Photos by Paul Tamburello
Thanks PT - as you might remember, I'm an avid gardener and enjoyed this article. Thanks for the tip about WCES - I have a few questions they may be able to help me with. Hope all is well. Hugs, the other half of that wonderful team at Pierce,
Posted by: Barbara Widett | September 15, 2009 at 09:40 AM
Hi Barbara, Two contacts listed on their site are Henrietta Light at 617-926-2545 and Laura Cherry cherrylaura@hotmail.com. Another Life-Friendly gardener in my neighborhood might help if you cant contact these two. Good luck!
Paul
Posted by: pt at large | September 15, 2009 at 11:46 AM
PT,
I saw the signs for this at several homes around Watertown but was uninformed of what it was about. I must thank you for keeping me in the loop.

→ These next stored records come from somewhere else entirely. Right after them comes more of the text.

/-- Settles O13: the port's bound on the index is the bound on the limb's first bit. -/
theorem limbIndexOutOfRangeHasNoStep : Obligations.LimbIndexOutOfRangeHasNoStep := by
  intro s u r k v
  constructor <;> intro hacc <;> rw [step_of_accepts hacc, ← hacc.params, ← limb_outOfRange, ← limb_in_range]
  · exact ⟨serve_writeLimb_outOfRange r v, fun hk => ⟨_, serve_writeLimb r v hk⟩⟩
  · exact ⟨serve_readLimb_outOfRange r, fun hk => ⟨_, serve_readLimb r hk⟩⟩

/-- Settles O15: a limb write is `setLimb`, and a limb read answers `getLimb` of the register. -/
theorem limbTransferMovesItsBits : Obligations.LimbTransferMovesItsBits := by
  intro s u r k v hbits
  have hk := (limb_in_range s.params.limbWidth k).2 hbits
  constructor <;> intro hacc <;> rw [← hacc.params] at hk ⊢ <;> rw [← hacc.reg r]
  · exact ⟨u.setLimb r k v, (step_of_accepts hacc).trans (serve_writeLimb r v hk),
      fun b hb => u.reg_setLimb_getLsbD r k v hb, sameRegsBut_setLimb u r k v, hacc.status, ⟨rfl, rfl, rfl, rfl, rfl⟩⟩
  · exact ⟨_, (step_of_accepts hacc).trans (serve_readLimb r hk), getLimb_toNat u.params.limbWidth k (u.reg r)⟩

end Sys2Proof.Machine
end

section
/-! PROOF. Several units (20_memory.md R35): a step of one writes its own place in the list alone. -/

namespace Sys2Proof.Machine

/-- Everything a platform's step can do: nothing where there is no such unit, or that unit's own step. -/
theorem Units.step_next {k : Nat} {us vs : Units} (h : Units.step k us = .next vs) :
    (us[k]? = none ∧ vs = us) ∨ ∃ s t, us[k]? = some s ∧ Machine.step s = .next t ∧ vs = us.set k t := by
  cases hk : us[k]? with
  | none =>
    simp only [Units.step, hk] at h
    cases h
    exact .inl ⟨rfl, rfl⟩
  | some s =>
    cases hs : Machine.step s with
    | next t =>
      simp only [Units.step, hk, hs] at h
      cases h
      exact .inr ⟨s, t, rfl, hs, rfl⟩
    | fault f => simp [Units.step, hk, hs] at h
    | refused r => simp [Units.step, hk, hs] at h

theorem step_of_secondHost {s : State} {q : Request} {rest : List Request} (hi : s.inbox = q :: rest)
    (hq : q.host ≠ s.host) : step s = .refused (.secondHost q.host) := by
  simp only [step, hi, serveRequest, if_neg hq]

/-- Settles O14: the platform's step sets one place of the list, and the port compares the host's number first. -/
theorem instancesShareNothing : Obligations.InstancesShareNothing := by
  refine ⟨fun k us vs h => ?_, fun s q rest => step_of_secondHost⟩
  rcases Units.step_next h with ⟨hnone, rfl⟩ | ⟨s, t, hsome, hstep, rfl⟩
  · refine ⟨rfl, fun _ _ => rfl, fun s hs => ?_⟩
    rw [hnone] at hs
    cases hs
  · have hk : k < us.length := (List.getElem?_eq_some_iff.1 hsome).1
    refine ⟨List.length_set, fun j hj => List.getElem?_set_ne hj.symm, fun s' hs' => ?_⟩
    rw [hsome] at hs'
    cases hs'
    exact ⟨t, hstep, List.getElem?_set_self hk⟩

Posted by: Svenska | September 15, 2009 at 12:05 PM
Paul
I love the photos of my garden. I've sent it to all the friends that weren't able to make it.
Posted by: Carolyn | September 15, 2009 at 04:53 PM
Paul, this is wonderful! I wouldn't change a word. Thank you so much for doing this, thereby taking the Life-friendly garden tour to many more people than were able to visit in person. I am thrilled to be included. What a good writer you are -- I had no idea you were a blogger.
Posted by: Sharon | September 15, 2009 at 08:47 PM
Not everyone notices the "verdant little aperture" in the front bushes -- you have a discerning eye!
Posted by: Sharon | September 21, 2009 at 10:49 AM
Hi Paul,
Thanks for this info. I went to the website, and it was wonderful to read about the different gardens.